Faster-RCNN with ZF Net. We chose the Faster R-CNN [6] as it combines a region proposal network (RPN) and a binary classification network (BCN) in one architecture and achieves higher detection accuracies than single-shot architectures like Yolo or SSD [12].

Faster R-CNN uses a common feature representation for both the RPN and BCN, is learned in an end-to-end fashion and shares convolutional layers between the RPN and BCN to compute locally restricted feature maps for feature extraction [16]. Different core network architectures can be used for feature extraction. Here, we choose as a small network architecture the ZF-Net to meet the limited computational resources for running CNNs on embedded devices for automotive applications. The ZF-Net consists of five convolutional layers, with two pooling and two fully connected layers. The stride of the network is 16 px, however the input image is upscaled by a factor of 2.4 as suggested by Fan et al. [17] to improve the performance. This still allows learning of important features due to the down-sampling layers as well to use pre-trained networks of the shelf.

Region Proposal Network (RPN). An RPN proposes bounding boxes for the subsequent binary classification network (BCN). The RPN aims to decrease the false negative detection rate, resulting in a high Recall, and the BCN reduces the false positive detection rate, resulting in a high Precision [11]. Since a high Recall is prerequisite for detecting small and distant objects, we focus on improving the performance of the RPN in this work.

The RPN consists of the three main stages: (1) a set of convolutional layers for feature extraction, (2) binary classification to compute a score indicating the object probability in each anchor, and (3) bounding box regression for the center coordinates (x, y), width and height of each anchor. Overall, refining the bounding boxes using regression improves the overall classification results.
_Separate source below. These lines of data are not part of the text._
/-- The stream the strand runs: its VA and its length in halfwords (R28, R335, R377). -/
def State.stream (s : State) (t : Strand) : Nat × Nat :=
  match t.handler with
  | some h => (h.seg.1, h.seg.2.1)
  | none => (let l := s.launch t.part t.lid; (l.code + 64, l.codeLen))

/-- Reads `n` bytes of code (R30). -/
def State.codeRead (s : State) (c x va n : Nat) (go : State → List Byte → Fetched) : Fetched :=
  let t := s.strand c x
  match s.glRead (s.whoOf c x 1) va n t.pc .x with
  | .ok s bs bad ts =>
    let s := s.countFrames c ts
    if bad then .cause s { cause := .uncorrectable, aux := va } else go s bs
  | .cause s k a => .cause s { cause := k, aux := a }
  | g =>
    let (s, k) := park t.part (t.recOf c x 1 15 .core 4 t.pc 0) g
    .park s k

/-- A dictionary entry at fetch (R33): its single-bit errors are corrected and counted; with a double-bit error it is read once more from
the address recorded at load, and used if that copy is clean. -/
def State.dictRead (s : State) (c x e : Nat) (d : DictEntry) : Fetched :=
  let t := s.strand c x
  let n := tget 0 (s.core c).soft (dictKey e)
  if n = 0 then .bundle s d.word 1
  else if n ≤ 8 then .bundle (s.modCore c (fun k => k.mend (dictKey e))) d.word 1
  else match s.glRead { s.whoOf c x 1 with own := false } d.source 48 t.pc with
    | .ok s bs false ts =>
      let s := s.countFrames c ts
      let w : Bundle := BitVec.ofNat 384 (bytesNat bs)
      .bundle (s.modCore c (fun k => { k with dict := tput {} k.dict e { d with word := w }, soft := tput 0 k.soft (dictKey e) 0 })) w 1
    | .ok s _ true ts => .cause (s.countFrames c ts) { cause := .uncorrectable, aux := d.source }
    | .cause s .. => .cause s { cause := .uncorrectable, aux := d.source }
    | g =>
      let (s, k) := park t.part (t.recOf c x 1 15 .core 1 t.pc 0) g
      .park s k

/-- Whether another context's DICT.LOAD is still to write an entry (R34). -/
def Core.dictBusy (k : Core) (i : Nat) : Bool :=
  k.strands.any (fun e => match e.2.dict with
    | some (a, b, _) => decide (a ≤ i) && decide (i < b)
    | none => false)

/-- The element of the code stream at the fetch position (R24 to R28, R61, R335). -/
def State.fetch (s : State) (c x : Nat) : Fetched :=
  let t := s.strand c x
  let (base, len) := s.stream t
  let pos := t.pc
  let bad (s : State) (k : Cause) : Fetched := .cause s { cause := k }
  if len ≤ pos then bad s .illegalIndex
  else s.codeRead c x (base + 2 * pos) 2 (fun s hw =>
    let h := bytesNat hw
    if h = 0xFFFE then
      if len < pos + 2 then bad s .illegalIndex
      else s.codeRead c x (base + 2 * pos + 2) 2 (fun s n => if bytesNat n = 0 then bad s .illegalIndex else .idle s (bytesNat n) 2)
    else if h = 0xFFFF then
      if len < pos + 25 then bad s .illegalIndex
      else s.codeRead c x (base + 2 * pos + 2) 48 (fun s bs => .bundle s (BitVec.ofNat 384 (bytesNat bs)) 25)
    else if 0x1000 ≤ h then bad s .illegalIndex
    else if t.handler.isSome then bad s .fatal
    else if (s.core c).dictBusy h then .park s none
    else
      let d := tget {} (s.core c).dict h
      if d.valid then s.dictRead c x h d else bad s .illegalIndex)

/-! Decoding what was fetched. -/

/-- The cause of a refused slot word (R61, R62). -/
def rejectExc (r : Reject × Slot) : Exc :=
  { slot := r.2.num,
    cause := match r.1 with
      | .illegalSlot => .illegalSlot
      | .reservedOpcode => .reservedOpcode
      | .reservedField => .reservedField
      | .privOpcode => .privOpcode }

/-- Whether the strand's segment carries the system bit (R335, R378). -/
def State.sysBit (s : State) (t : Strand) : Bool := t.handler.isSome || (s.launch t.part t.lid).system

def isNop (i : Instr) : Bool := match i with
  | .nop .. => true
  | _ => false

/-- A bundle as one instruction, where no more than one slot is not NOP. -/
def soloOf (l : List Instr) : Option Instr :=
  match l.filter (fun i => !isNop i) with
  | [] => l.head?
  | [i] => some i
  | _ => none

/-- The refusals of the first bundle of a new path (R29, R60, R271): `land` says whether it carries LAND. -/
def State.enterCause (s : State) (t : Strand) (land : Bool) : Option (Exc × Nat) :=
  match t.enter with
  | none => none
  | some r =>
    if r.wide ∨ !s.startPos t r.target then some ({ cause := .branchTarget, slot := r.slot }, r.from_)
    else if r.land ∧ !land then some ({ cause := .landingMiss, slot := r.slot }, r.from_)
    else none

/-! Readiness (R268). -/

/-- Results due now. -/
def Strand.due (t : Strand) : List Result := t.plat.results.filter (fun r => decide (r.due ≤ t.sclk))
def Strand.redirectDue (t : Strand) : Bool := t.plat.redirects.any (fun r => decide (r.due ≤ t.sclk))

/-- The state in which a context of a core is the one that issues. -/
def State.as_ (s : State) (c x : Nat) : State := ({ s with cur := c } : State).modCore c (fun k => { k with active := some x })

/-- The gate of what stands at a context's fetch position: a cause or an idle bundle can go. -/
def State.nextGate (s : State) (c x : Nat) : Gate :=
  let t := s.strand c x
  if t.idle ≠ 0 then .go
  else match s.fetch c x with
    | .park .. => .freeze
    | .cause .. => .go
    | .idle .. => .go
    | .bundle s b _ =>
      if (s.enterCause t (bundleLand b)).isSome then .go
      else match decodeBundle (s.sysBit t) b with
        | .error _ => .go
        | .ok l => gateOf (l.map slotOp) s

/-- Whether a context can issue at once, and if not, what its next bundle waits for. -/
def State.outlook (s : State) (c x : Nat) : Gate :=
  let s := s.as_ c x
  let t := s.me
  if !t.resident || t.exited || (t.stopped && !t.step1) || t.fault.isSome || t.dict.isSome then .block
  else if t.rolling.isSome then (if s.rollHeld c x t.frames.length then .freeze else .go)
  else if t.trapping.isSome then (if s.trapReady c x then .go else .freeze)
  else if t.eret then .go
  else if (match t.ssWait with | some b => s.outNow b | none => false) then .block
  else if t.due.any (fun r => !r.arrived) then .freeze
  else if t.reports != [] || t.due.any (fun r => r.exc.isSome) then .go
  else (s.land c x).nextGate c x

/-- A context is ready: it could issue at once (R268). -/
def State.ready (s : State) (c x : Nat) : Bool := s.outlook c x == .go

/-- The descriptor a strand is frozen for, whether it holds the port or not (R114). -/
def State.wants (s : State) (c x : Nat) : Option (Nat × Nat) :=
  match (s.strand c x).want with
  | some w => some w
  | none => match s.outlook c x with
    | .load u h => some (u, h)
    | _ => none

/-- The first ready context after `x`, in ascending order and wrapping (R268). -/
def State.nextReady (s : State) (c x : Nat) : Option Nat :=
  ([1, 2, 3].map (fun i => (x + i) % 4)).find? (fun y => s.ready c y)

/-! A turn of the port. -/

/-- What the port does: it is over with the state as it stands, an instruction is executed, or a bundle of several. -/
inductive Todo where
  | done (s : State)
  | exec (i : Instr) (s : State)
  | ops (l : List Instr) (s : State)
  deriving DecidableEq, Repr

/-- A strand that does not issue: blocked, or frozen since this cy or an earlier one. -/
def Strand.holds (t : Strand) (blocked : Bool) (cy : Nat) : Strand :=
  { t with hold := if blocked then .blocked else (match t.hold with | .frozen c => .frozen c | _ => .frozen cy) }

/-- Whether the active strand gives the port up, if another can take it: a YIELD, a block, or a freeze of 16 cy (R268). A strand that fdb
has halted gives it up too: the model's choice, since R268, R26 and R373 do not say (log 103). -/
def Strand.leaves (t : Strand) (cy : Nat) : Bool :=
  t.post == 2 || t.stopped || (match t.hold with
    | .run => false
    | .blocked => true
    | .frozen c => decide (c + 16 ≤ cy))

/-- A switch decided now: context `y` takes the port and issues two cy later (R268). -/
def State.switchTo (s : State) (c x y : Nat) : State :=
  (s.modStrand c x (fun t => { t with post := 0 })).modCore c (fun k => { k with active := some y, last := y, portAt := s.cy + 2 })

/-- The active strand does not issue: the port changes hands at once where the strand leaves it and another is ready, and otherwise a cy
passes (R268). -/
def State.rest (s : State) (c x : Nat) (blocked : Bool) : State :=
  let s := s.modStrand c x (fun t => t.holds blocked s.cy)
  match if (s.strand c x).leaves s.cy then s.nextReady c x else none with
  | some y => s.switchTo c x y
  | none => { s with cy := s.cy + 1 }

/-- Acts on what was fetched (R60, R62). A position that holds no element (R61: a count of 0, an invalid entry, a literal past the end) raises
ILLEGAL_INDEX before a target without LAND raises LANDING_MISS: the model's choice, since R62 does not order the two (log 117). -/
def State.dispatch (s : State) (c x : Nat) : Todo :=
  let t := s.strand c x
  let pos := t.pc
  let raise_ (s : State) (e : Exc) (from_ : Nat) : Todo := .done (s.raiseAt c x e pos from_)
  let at_ (s : State) (len : Nat) : State := s.modStrand c x (fun t => { t with bpos := pos, pc := pos + len, tries := 0 })
  match s.enterCause t true with
  | some (e, from_) => raise_ s e from_
  | none =>
    match s.fetch c x with
    | .park s k => .done ((s.modStrand c x (fun t => { t with fault := k })).rest c x false)
    | .cause s e => raise_ s e pos
    | .idle s n len =>
      (match s.enterCause t false with
       | some (e, from_) => raise_ s e from_
       | none => .exec .idleBundle ((at_ s len).modStrand c x (fun t => { t with idle := n })))
    | .bundle s b len =>
      match s.enterCause t (bundleLand b) with
      | some (e, from_) => raise_ s e from_
      | none =>
        match decodeBundle (s.sysBit t) b with
        | .error r => raise_ s (rejectExc r) pos
        | .ok l =>
          let g := gateOf (l.map slotOp) s
          if g ≠ .go ∧ (t.holds (g == .block) s.cy).leaves s.cy ∧ (s.nextReady c x).isSome then .done (s.rest c x (g == .block))
          else match soloOf l with
            | some i => .exec i (at_ s len)
            | none => .ops l (at_ s len)

/-- Whether the policy opens DBG and fdb has a breakpoint on the strand's next bundle (R26, R373); a strand that fdb has just resumed or steps
passes it. -/
def State.atBreak (s : State) (t : Strand) : Bool :=
  t.handler.isNone && !t.step1 && bit (s.part t.part).polOpen 0 &&
    (s.part t.part).breaks.any (fun b => b.1 == t.lid && b.2.1 == t.pc && b.2.2.1.all (· == t.gang) && b.2.2.2.all (· == t.sid))

/-- The active strand's turn (R323): what waits, what lands, what was reported, then its bundle. -/
def State.strandTurn (s : State) (c x : Nat) : Todo :=
  let t := s.strand c x
  if t.stopped ∧ ¬ t.step1 then .done { s with cy := s.cy + 1 }
  else if t.fault.isSome then .done (s.rest c x t.dict.isSome)
  -- a DICT.LOAD that runs blocks its strand; with no other to issue it is awaited here (R34, R268)
  else if t.dict.isSome then (if (s.nextReady c x).isSome then .done (s.rest c x true) else .exec (.dictLoadComplete c x) s)
  else if t.rolling.isSome then .done (if s.rollHeld c x t.frames.length then s.rest c x false else s.rollEnd c x)
  else if t.trapping.isSome then .done (if s.trapReady c x then s.trapAgain c x else s.rest c x false)
  else if t.eret then .done (s.eretGo c x)
  else if (match t.ssWait with | some b => s.outNow b | none => false) then .done (s.rest c x true)
  else
    let s := match t.ssWait with
      | some b => (s.setStrand c x { t with ssWait := none }).waited c x b
      | none => s
    let t := s.strand c x
    if t.due.any (fun r => !r.arrived) then .done (s.rest c x false)
    else if t.due ≠ [] ∨ t.redirectDue then .exec (.resultLanding c x) s
    else match t.reports with
      | (e, pc) :: r => .done ((s.setStrand c x { t with reports := r }).raiseAt c x e t.here pc)
      | [] =>
        if t.idle ≠ 0 then .exec .idleBundle s
        else if s.atBreak t then .done { s.setStrand c x { t with stopped := true } with cy := s.cy + 1 }
        else s.dispatch c x

/-- Whether the port's strand may lose it now: it has ended, has yielded, or still waits (R268). -/
def State.mayLeave (s : State) (c x : Nat) : Bool :=
  let t := s.strand c x
  !t.resident || t.exited || (t.leaves s.cy && (t.post == 2 || !s.ready c x))

/-- A core's turn at its port. -/
def issueTurn (c : Nat) (s : State) : Todo :=
  let s : State := { s with cur := c }
  let k := s.core c
  if k.stopped ∨ s.cy < k.portAt then .done { s with cy := s.cy + 1 }
  else match k.active with
    | none => if (s.nextReady c k.last).isSome ∨ s.ready c k.last then .exec (.strandSwitch c) s else .done { s with cy := s.cy + 1 }
    | some x =>
      let t := s.strand c x
      if !t.resident ∨ t.exited then .done (s.modCore c (fun k => { k with active := none, last := x }))
      else if s.mayLeave c x ∧ (s.nextReady c x).isSome then .exec (.strandSwitch c) s
      else (s.modStrand c x (fun t => { t with post := 0 })).strandTurn c x

/-- STRAND_SWITCH (R268): where the port has no strand, or its strand may lose it, the next ready context takes it and issues two cy
later. A strand that runs is not displaced. -/
def execStrandSwitch (c : Nat) (s : State) : Host.Outcome State Fault Refusal :=
  let k := s.core c
  let x := k.active.getD k.last
  let next := if k.active.isSome ∧ ¬ s.mayLeave c x then none
    else match s.nextReady c x with
      | some y => some y
      | none => if k.active.isNone ∧ s.ready c x then some x else none
  .next (match next with
    | none => s
    | some y => s.switchTo c x y)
A set of N anchors predefines aspect ratio and scale and is fitted to the application. Binary classification and bounding box regression are computed for each anchor at each position in the final feature map of the RPN, including two scores for the presence of objects and four values for the bounding box. Given the fix locations of anchor areas, the deviation to the object region center in x and y direction and the deviation of the bounding boxes in height and width are considered in the network.

For the special use case of small object detection at low resolution, the anchor sizes and scales are fitted to the data set. Furthermore, the input image size is upscaled. As the number of positions with sufficiently overlapping anchors is smaller for small objects, the batch size during training is reduced drastically to obtain a better balanced RPN training set. The minimal allowed scaled bounding boxes are chosen to be larger than the stride of the feature map within the RPN because the stride defines the smallest possible detected object. Table 1 summarizes the adapted parameters for small object detection.
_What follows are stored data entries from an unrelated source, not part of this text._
/-- The gang a PRIO 0 queue with PRE waits to place: its launch's position and the gang (R296). -/
def State.preWaits (s : State) (p : Nat) : Option (Nat × Nat) :=
  let q := s.part p
  ((List.range 16).filter (fun k => qPrio (q.queue k) == 0 && qPre (q.queue k))).findSome? (fun k =>
    match q.oldest k with
    | some i =>
      let l := q.at_ i
      if q.canBegin i ∧ !s.anyRoom p l then (l.units.find? (fun g => (l.gang g).phase == .waiting)).map (fun g => (i, g)) else none
    | none => none)

/-- The set that gives way (R296, R358): of the youngest launch of PRIO 2 or 3, the one on the waiting gang's die, else the
lowest. -/
def State.victim (s : State) (p i g : Nat) : Option Nat :=
  let q := s.part p
  let l := q.at_ i
  let die := lget 0 (dieOrder (s.scores p l (l.unit g)) (l.unitNo g)) 0
  let sets := (List.range 64).filterMap (fun cl => match s.setOn cl with
    | some (p', lid, _) => if p' = p ∧ 2 ≤ q.prioOf (s.launch p lid) ∧ ¬ (s.launch p lid).stays then some (cl, (q.indexOf lid).getD 0) else none
    | none => none)
  let young := sets.foldl (fun m e => max m e.2) 0
  let cands := sets.filter (fun e => e.2 == young)
  ((cands.find? (fun e => e.1 / 16 == die)).or cands.head?).map (·.1)

/-- PREEMPT (R296, R301): the set on a cluster gives way to a waiting gang of PRIO 0. -/
def execPreempt (p cl : Nat) (s : State) : Host.Outcome State Fault Refusal :=
  .next (match s.preWaits p with
    | some (i, g) => if s.victim p i g = some cl then s.preempt cl 0 (i * 2 ^ 20 + g) else s.undefer p cl
    | none => s.undefer p cl)

/-! Resumption (R303). -/

/-- A core of one cluster at the same position of another. -/
def moveCore (old new c : Nat) : Nat := if c / 4 = old then 4 * new + c % 4 else c

def moveLoc (old new : Nat) : Loc → Loc
  | .sp c o => .sp (moveCore old new c) o
  | l => l

def Piece.moved (q : Piece) (old new : Nat) : Piece := { q with loc := moveLoc old new q.loc }

/-- An access that is not performed, with the parts of it that have been (R304). -/
def Result.moved (r : Result) (old new : Nat) : Result :=
  { r with faults := [], got := r.got.map (fun g => (g.1.moved old new, g.2)),
           load := r.load.map (fun l => { l with pieces := l.pieces.map (·.moved old new), more := l.more.map (fun a => (moveLoc old new a.1, a.2)) }) }

/-- A unit of poison (R96, R160), a row of a scratchpad with its core. -/
def moveUnit (old new u : Nat) : Nat :=
  if 2 ^ 56 ≤ u then 2 ^ 56 + moveCore old new ((u - 2 ^ 56) / 2 ^ 20) * 2 ^ 20 + u % 2 ^ 20 else u

/-- A store on the core it goes on at; elements that wait on a page fault are retried (R302). -/
def Store.moved (r : Store) (old new : Nat) : Store :=
  { r with pieces := r.pieces.map (fun q => { q with loc := moveLoc old new q.loc, fault := none }),
           done := r.done.map (fun a => (moveLoc old new a.1, a.2)), clean := r.clean.map (moveUnit old new),
           passes := r.passes.map (fun a => (moveCore old new a.1, a.2)) }

def Plat.moved (t : Plat) (old new : Nat) : Plat := { t with results := t.results.map (fun r => r.moved old new) }

/-- A strand's held accesses name the cores it now stands on. Those that wait on a page fault are retried (R302). -/
def Strand.moved (t : Strand) (old new : Nat) : Strand :=
  { t with plat := t.plat.moved old new, handler := t.handler.map (fun h => { h with plat := h.plat.moved old new }),
           atoms := t.atoms.map (fun r => r.moved old new), fault := none,
           stores := t.stores.map (fun r => r.moved old new) }

/-- A saved core on the core it resumes on: dictionary, store of descriptors, counters are the core's own (R303, R357). -/
def Core.restored (v live : Core) (old new : Nat) : Core :=
  let put (m : Cmd) : Cmd := { m with outbox := m.outbox.map (fun q => { q with loc := moveLoc old new q.loc }) }
  let v := v.mapCmds put
  { v with
    strands := v.strands.map (fun x => (x.1, x.2.moved old new)), active := none, last := live.last, dict := live.dict, pool := live.pool,
    poolN := live.poolN, image := live.image, owner := live.owner, descs := live.descs,
    marks := v.marks.map (fun a => (moveCore old new (a.1 / 16384) * 16384 + a.1 % 16384, a.2)),
    stall := live.stall, dev := live.dev, l2loc := live.l2loc, l2rem := live.l2rem, l2dom := live.l2dom, ecc := live.ecc, soft := live.soft, poolSrc := live.poolSrc, portAt := live.portAt,
    stopped := live.stopped }

/-- RESUME (R303): saved set `j` returns to empty cores, its strands on their contexts. -/
def execResume (p j : Nat) (s : State) : Host.Outcome State Fault Refusal :=
  .next (match s.pick p, (s.part p).saved[j]? with
    | some (.resume j'), some v =>
      let l := s.launch p v.lid
      if j ≠ j' ∨ !v.slots.all (fun i => s.unitUp ((s.part p).saveBase / 2 ^ 22 + i)) then s
      else match s.placeSaved p l v with
        | none => s
        | some (cl, _) =>
          let cs := v.cores.map (fun k => 4 * cl + k.1)
          (match cs.foldl (fun (r : Option State) c => r.bind (fun s => s.prepCore p l c)) (some s) with
           | none => s
           | some s' =>
             let s' := v.cores.foldl (fun s k => s.modCore (4 * cl + k.1) (fun live => k.2.restored live v.cluster cl)) s'
             let s' := if l.bars = 0 then s' else s'.modCluster cl (fun k => { k with bars := v.bars })
             let s' := v.gangs.foldl (fun s g => s.modGang p v.lid g (fun k =>
               { k with phase := .running, place := k.place.map (fun a => (moveCore v.cluster cl a.1, a.2)),
                        cores := k.cores.map (moveCore v.cluster cl) })) s'
             let s' := s'.modPart p (fun q => { q with saved := ldel q.saved j })
             s'.plog p { lid := v.lid, gidx := v.gangs.headD 0, kind := 5, to_ := cl, from_ := v.cluster })
    | _, _ => s)

/-! Sharing (R297). -/

/-- A partition has ready work for a shared cluster: a set on it, a saved set, or a gang that may start. -/
def State.hasWork (s : State) (p cl : Nat) : Bool :=
  let q := s.part p
  (match s.setOn cl with | some (p', _) => p' == p | none => false) || q.saved != [] || (List.range q.launches.length).any q.canBegin

/-- Hands a shared cluster to a sharer. -/
def State.handOver (s : State) (cl p : Nat) : State := s.modCluster cl (fun k => { k with holder := some (p, s.cy), part := some p })

/-- No sharer asks for the cluster now. -/
def State.undeferSet (s : State) (cl : Nat) : State :=
  match s.setOn cl with
  | some (p, _, _) => s.undefer p (cl + 64)
  | none => s

/-- The set on a cluster gives way to a sharer, which then holds the cluster (R297, R301). -/
def State.yieldTo (s : State) (cl p : Nat) : State :=
  let s := s.preempt cl 1 (p + 1)
  if clusterEmpty s.used cl then s.handOver cl p else s

/-- Whether the set on a cluster is of a partition that does not share it: one that ran there when SHARE was given (R297, R390). -/
def State.stranger (s : State) (cl : Nat) : Bool :=
  match s.setOn cl with
  | some (p, _, _) => !(s.cluster cl).share.any (fun e => e.1 == p)
  | none => false

/-- SHARE_SLICE_EXPIRY (R297): a sharer that has used its share, or has no work, gives way to the next one with work; a set of a partition
that does not share the cluster to any. -/
def execShareSliceExpiry (cl : Nat) (s : State) : Host.Outcome State Fault Refusal :=
  let k := s.cluster cl
  let work (e : Nat × Nat) : Bool := s.hasWork e.1 cl
  -- the sharers, in turn after the one that holds the cluster, which comes last
  let ring := match k.holder.bind (fun h => lfind (fun e => e.1 == h.1) k.share) with
    | some i => k.share.drop (i + 1) ++ k.share.take i
    | none => k.share
  let held := match k.holder with
    | some h => k.share.filter (fun e => e.1 == h.1)
    | none => []
  .next (if k.share.length < 2 then s
    else if s.stranger cl then
      (match (held ++ ring).find? work with
       | some e => s.yieldTo cl e.1
       | none => s.undeferSet cl)
    else match k.holder with
      | none => (match k.share.find? work with
          | some e => if clusterEmpty s.used cl then s.handOver cl e.1 else s
          | none => s)
      | some (p, since) =>
        match ring.find? work with
        | none => s.undeferSet cl
        | some next =>
          let total := ((k.share.filter (fun e => e.1 == p || work e)).map (·.2)).sum
          let mine := (held.map (·.2)).headD 0
          let used := 2 * (s.cy - since) / 5
          if s.hasWork p cl ∧ used * total < k.slice * mine then s.undeferSet cl else s.yieldTo cl next.1)

/-! The placement period (R299). -/

/-- Valid leaves of a partition's tables below a table: VA, entry, level. -/
def leavesOf (s : State) (slot : Nat) : Nat → Nat → Nat → List (Nat × Nat × Nat)
  | 0, t, va => (List.range 32).filterMap (fun i =>
      let e := s.pteAt slot (t + 8 * i)
      if bit e 0 ∧ peLeaf e then some (va + i * 65536, e, 0) else none)
  | n + 1, t, va => (List.range (if n = 2 then 2 ^ 18 else 512)).flatMap (fun i =>
      let e := s.pteAt slot (t + 8 * i)
      let va := va + i * 2 ^ (21 + 9 * n)
      if !bit e 0 then [] else if peLeaf e then [(va, e, n + 1)] else leavesOf s slot n (fld e 49 8 * 256) va)

def State.leaves (s : State) (p : Nat) : List (Nat × Nat × Nat) := leavesOf s p 3 (s.part p).fu.ptbase 0

/-- One page of a period: it is moved towards the die that asks for it, or the move is skipped and logged (R299, R300). Where several reasons
hold, the record carries the first of pool empty, lock taken, floor: the model's choice, since R300 gives no order (log 123). -/
def State.placePage (s : State) (p va e thresh : Nat) : State :=
  let fr := peFrame e
  let n (d : Nat) : Nat := tget 0 s.frames (fr * 4 + d)
  let total := n 0 + n 1 + n 2 + n 3
  let stack := pageStack (fr * 65536) (pePl e) (pePln e)
  match (List.range 4).find? (fun d => decide (thresh < n d) && decide (3 * total < 4 * n d) && stack / 3 != d) with
  | none => s
  | some d =>
    let pl := pePl e
    let pln := if pl = 1 then d else 3 * d + stack % 3
    let f := (s.part p).fu
    let q := tget {} s.hk.pools (poolOf pl pln)
    let skip (r : Nat) : State :=
      s.plog p { va := va, kind := 3, to_ := 3 * d + stack % 3, from_ := stack, reason := r, req := n d }
    if q.head = q.tail ∨ fld q.base 49 12 = 0 then skip 1
    else if f.locks.any (fun l => l.1 == va / 65536 && !f.grants.contains (l.1, s.time)) then skip 2
    else if (f.floorOf s.time va).isSome ∨ !f.floorRoom s.time 1 then skip 3
    else s.migStart p [va] pl pln (n d)

/-- PLACEMENT_PERIOD (R299): the counts of every counted page are read and zeroed. A page of 2 MiB or 1 GiB has no pool of frames and is
not moved (R108, log 52). -/
def execPlacementPeriod (p : Nat) (s : State) : Host.Outcome State Fault Refusal :=
  let ctl := (s.part p).placeCtl
  .next (if !bit ctl 0 ∨ s.time < (s.part p).placedAt + fld ctl 63 32 then s
    else
      let s := s.modPart p (fun q => { q with placedAt := s.time })
      let pages := (s.leaves p).filter (fun x => bit x.2.1 61 && decide (pePl x.2.1 < 3))
      pages.foldl (fun s x =>
        let s := if x.2.2 = 0 ∧ (pePl x.2.1 = 1 ∨ pePl x.2.1 = 2) then s.placePage p x.1 x.2.1 (fld ctl 31 8) else s
        let n := 2 ^ (pageBits x.2.2 - 16)
        { s with frames := s.frames.filter (fun c => !(decide (peFrame x.2.1 ≤ c.1 / 4) && decide (c.1 / 4 < peFrame x.2.1 + n))) }) s)

/-! Launches ended from outside. -/

/-- Ends a launch with a CODE the spec does not give (log 9). -/
def State.endFree (s : State) (p lid : Nat) : State := s.nextFree.abortLaunch p lid (Config.freeByte s.free).toNat

/-- Launches of a partition that have not ended. -/
def Part.live (q : Part) : List Nat := q.launches.filterMap (fun l => if l.closed then none else some l.lid)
The output size of the \(1\times 1\) convolutional layer is \(2\times N\) for the classification, and \(4\times N\) for bounding box regression. The input size is the number of feature maps of the last convolutional layer of the RPN. To investigate the capacity of this \(1\times 1\) convolutional layer for binary classification and bounding box regression, we alter the input of the last convolutional layer in the RPN by both removing feature maps using net surgery and by providing prior information.

Table 1. Weights: pretrained RPN weights, anch.-o.: original anchors, anch.-a.: adjusted anchors, 2.4x: upscaling by factor 2.4x, batchs.256: batchsize of 256 within the RPN, batchs.20: adjusted batchsize of 20 within the RPN.

3 Net Surgery

To analyze the feature representation prior to binary classification and bounding box regression in detail, we propose two extensions to net surgery. The first extension addresses the clustering of feature maps of similar relevance and the second extension addresses the search for the optimal representation of prior information.

3.1 Relevance-Based Clustering of Feature Maps

Understanding the underlying functionality of CNNs has attracted the interest of the research community. This interest is driven by the fact that neural network architectures are generally understood as black-box technologies. Understanding of this functionality is especially relevant for safety-critical applications such as autonomous driving. Zeiler et al. [18] introduced the use of back-propagation to generate the optimal input image for a convolutional network given the desired output. Using this method, it is possible to understand which kernel filters are responding maximal for different object classes. We are interested in how many feature maps include class-relevant information, in the redundancy of the class-relevant information, and whether or not the information content is depended on object attributes such as size. For this reason, we introduce post-trained, relevance-based clustering of feature maps, where only a subset of feature maps is used during inference.

Fig. 2.
figure 2

Visualization of the ground truths for the RPN: (a) original image, (b) ground truth for the classification and pre-processed ground truth for the bounding box regression: (c, d) deviation to the center in x and y direction, (e, f) deviation of width and height

Fig. 3.
figure 3

(a) Shows the original image, (b) the ground truth in BB-rect, (c) ground truth BB-rect smoothed by Gaussians, (d) spectral residual saliency map [19] and (e) the voting map [3].

Clustering of RPN Feature Maps. Given that several feature maps evolve similar features [18], we wish to make use of clustering to merge feature maps with similar content. Clustering can be based on several characteristics such as homogeneity or correlation to external data. In this work, we chose correlation to ground truth as our cluster criterion, such as shown in Fig. 2.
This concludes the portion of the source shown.